Estão presentes em todo o mundo, não podem tão pouco faltar na interpretação em que se integram o juízo histórico e juízo teológico; mas exige, em primeiro lugar, que nesse tipo de interpretação, preste a máxima atenção aos elementos de diferenciação e estranheza entre o presente e o passado. Em particular, quando se pretende julgar possíveis edições do passado, é preciso levar em conta com os tempos históricos são diferentes e assim mesmo com os tempos sociológicos e culturais da ação eclesial, pelo que paradigmas e juízos de uma sociedade e de uma época, Ser aplicados de forma errônea na avaliação de outras fases da história, dando origem a não poucos equívocos; são diferentes como pessoas, como instituições e suas respectivas competências; são diferentes dos modos de pensar e os condicionamentos.

mas exige, em primeiro lugar, que nesse tipo de interpretação, preste a máxima atenção aos elementos de diferenciação e estranheza entre o presente e o passado. Em particular, quando se pretende julgar possíveis edições do passado, é preciso levar em conta com os tempos históricos são diferentes e assim mesmo com os tempos sociológicos e culturais da ação eclesial, pelo que paradigmas e juízos de uma sociedade e de uma época, Ser aplicados de forma errônea na avaliação de outras fases da história, dando origem a não poucos equívocos; são diferentes como pessoas, como instituições e suas respectivas competências; são diferentes dos modos de pensar e os condicionamentos.

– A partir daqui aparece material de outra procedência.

-- ==== Sys2Proof/Machine/Operands.lean ====
section
/-! DEFINITION. The operand forms: addresses, the I-relative effective address, the key index, the digit index and the pressed
key. -/

namespace Sys2Proof.Machine

/-- `zext_16(nnn)`: an address field as a PC or I value (30_encoding.md R93). -/
def zextAddr (nnn : Addr) : Word := nnn.setWidth 16

/-- `zext_16(V[0])`: the index of Bnnn (40_flow.md R128). -/
def zextByte (b : Byte) : Word := b.setWidth 16

/-- The effective address `I + j`, exact and unmasked (20_memory.md R63, 42_index_memory.md R170). -/
def State.effAddr (s : State) (j : Nat) : Nat := s.i.toNat + j

/-- `I <- (I + x + 1) mod 2^16` iff LOAD_STORE_INCREMENTS_I (42_index_memory.md R175, R176, decision D17). -/
def State.stepIndex (s : State) (x : Nibble) : State :=
  if s.params.loadStoreIncrementsI then s.setI (s.i + x.setWidth 16 + 1#16) else s

/-- The key named by a register value: KEYS[b], or none when b > 0x0F names no key (44_keys_timers.md R210). -/
def State.keyAt (s : State) (b : Byte) : Option Bool :=
  if h : b.toNat < 16 then some s.keys[b.toNat] else none

/-- The address of the glyph of a digit, the low nibble of `b` (42_index_memory.md R173, decision D5). -/
def State.glyphAddr (s : State) (b : Byte) : Word :=
  zextAddr s.params.fontBase + 5#16 * zextByte (b &&& 0x0F#8)

/-- The three decimal digits of a byte, hundreds first (42_index_memory.md R174). -/
def bcdDigits (b : Byte) : List Byte :=
  [BitVec.ofNat 8 (b.toNat / 100), BitVec.ofNat 8 (b.toNat / 10 % 10), BitVec.ofNat 8 (b.toNat % 10)]

/-- The pressed keys, lowest index first (44_keys_timers.md R214: `P`). -/
def State.pressedKeys (s : State) : List (Fin 16) := (List.finRange 16).filter fun k => s.keys[k]

/-- A member of `P` chosen by the draw `c`: none of an empty `P`, the one key when there is one, and any one when there are
several (44_keys_timers.md R214, decision D18). -/
def choosePressed (P : List (Fin 16)) (c : Nibble) : Option (Fin 16) :=
  match P with
  | [] => none
  | [k] => some k
  | k :: rest => some ((k :: rest).getD (c.toNat % (k :: rest).length) k)

/-- A key index as the value of a register. -/
def keyByte (k : Fin 16) : Byte := BitVec.ofNat 8 k.val

end Sys2Proof.Machine
end

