-- ==== Sys2Proof/Machine/Dispatch.lean ====
section
/-! DEFINITION. One arm per instruction form (30_encoding.md R97). An arm is the whole poll of the instruction after fetch and
decode: the execute part and what follows it (30_encoding.md R104). STATUS is the step's to check (log 24). -/

namespace Sys2Proof.Machine

def exec (i : Instr) (s : State) : Host.Outcome State Fault Refusal :=
  match i with
  | .cls _ => Sys2Proof.Machine.execCls s
  | .ret x => Sys2Proof.Machine.execRet x s
  | .jp nnn => Sys2Proof.Machine.execJp nnn s
  | .call nnn => Sys2Proof.Machine.execCall nnn s
  | .seImm x kk => Sys2Proof.Machine.execSeImm x kk s
  | .sneImm x kk => Sys2Proof.Machine.execSneImm x kk s
  | .seReg x y _ => Sys2Proof.Machine.execSeReg x y s
  | .ldImm x kk => Sys2Proof.Machine.execLdImm x kk s
  | .addImm x kk => Sys2Proof.Machine.execAddImm x kk s
  | .ldReg x y => Sys2Proof.Machine.execLdReg x y s
  | .orReg x y => Sys2Proof.Machine.execOrReg x y s
  | .andReg x y => Sys2Proof.Machine.execAndReg x y s
  | .xorReg x y => Sys2Proof.Machine.execXorReg x y s
  | .addReg x y => Sys2Proof.Machine.execAddReg x y s
  | .sub x y => Sys2Proof.Machine.execSub x y s
  | .shr x _ => Sys2Proof.Machine.execShr x s
  | .subn x y => Sys2Proof.Machine.execSubn x y s
  | .shl x _ => Sys2Proof.Machine.execShl x s
  | .sneReg x y _ => Sys2Proof.Machine.execSneReg x y s
  | .ldI nnn => Sys2Proof.Machine.execLdI nnn s
  | .jpV0 nnn => Sys2Proof.Machine.execJpV0 nnn s
  | .rnd x kk => Sys2Proof.Machine.execRnd x kk s
  | .drw x y n => Sys2Proof.Machine.execDrw x y n s
  | .skp x => Sys2Proof.Machine.execSkp x s
  | .sknp x => Sys2Proof.Machine.execSknp x s
  | .ldVxDt x => Sys2Proof.Machine.execLdVxDt x s
  | .ldVxK x => Sys2Proof.Machine.execLdVxK x s
  | .ldDtVx x => Sys2Proof.Machine.execLdDtVx x s
  | .ldStVx x => Sys2Proof.Machine.execLdStVx x s
  | .addIVx x => Sys2Proof.Machine.execAddIVx x s
  | .ldFVx x => Sys2Proof.Machine.execLdFVx x s
  | .ldBVx x => Sys2Proof.Machine.execLdBVx x s
  | .ldMemVx x => Sys2Proof.Machine.execLdMemVx x s
  | .ldVxMem x => Sys2Proof.Machine.execLdVxMem x s

end Sys2Proof.Machine
end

Sobre o “princípio da historicidade” (5,1) diz:

Precisamente na medida em que cada ato humano pertence a quem o realiza, cada um individualidade individual e cada sociedade escolhe e atua no interior de um determinado horizonte de tempo e espaço. Para ver o conteúdo completo dos seres humanos e os dinamismos, eles devem ser enviados, portanto, não estão em pleno direito; apenas assim poderemos receba a conhecer como suas motivações e seus princípios Morais. Não há dúvida de que não existe nenhum problema de execução.

Para ver o conteúdo completo dos seres humanos e os dinamismos, eles devem ser enviados, portanto, não estão em pleno direito; apenas assim poderemos receba a conhecer como suas motivações e seus princípios Morais. Não há dúvida de que não existe nenhum problema de execução.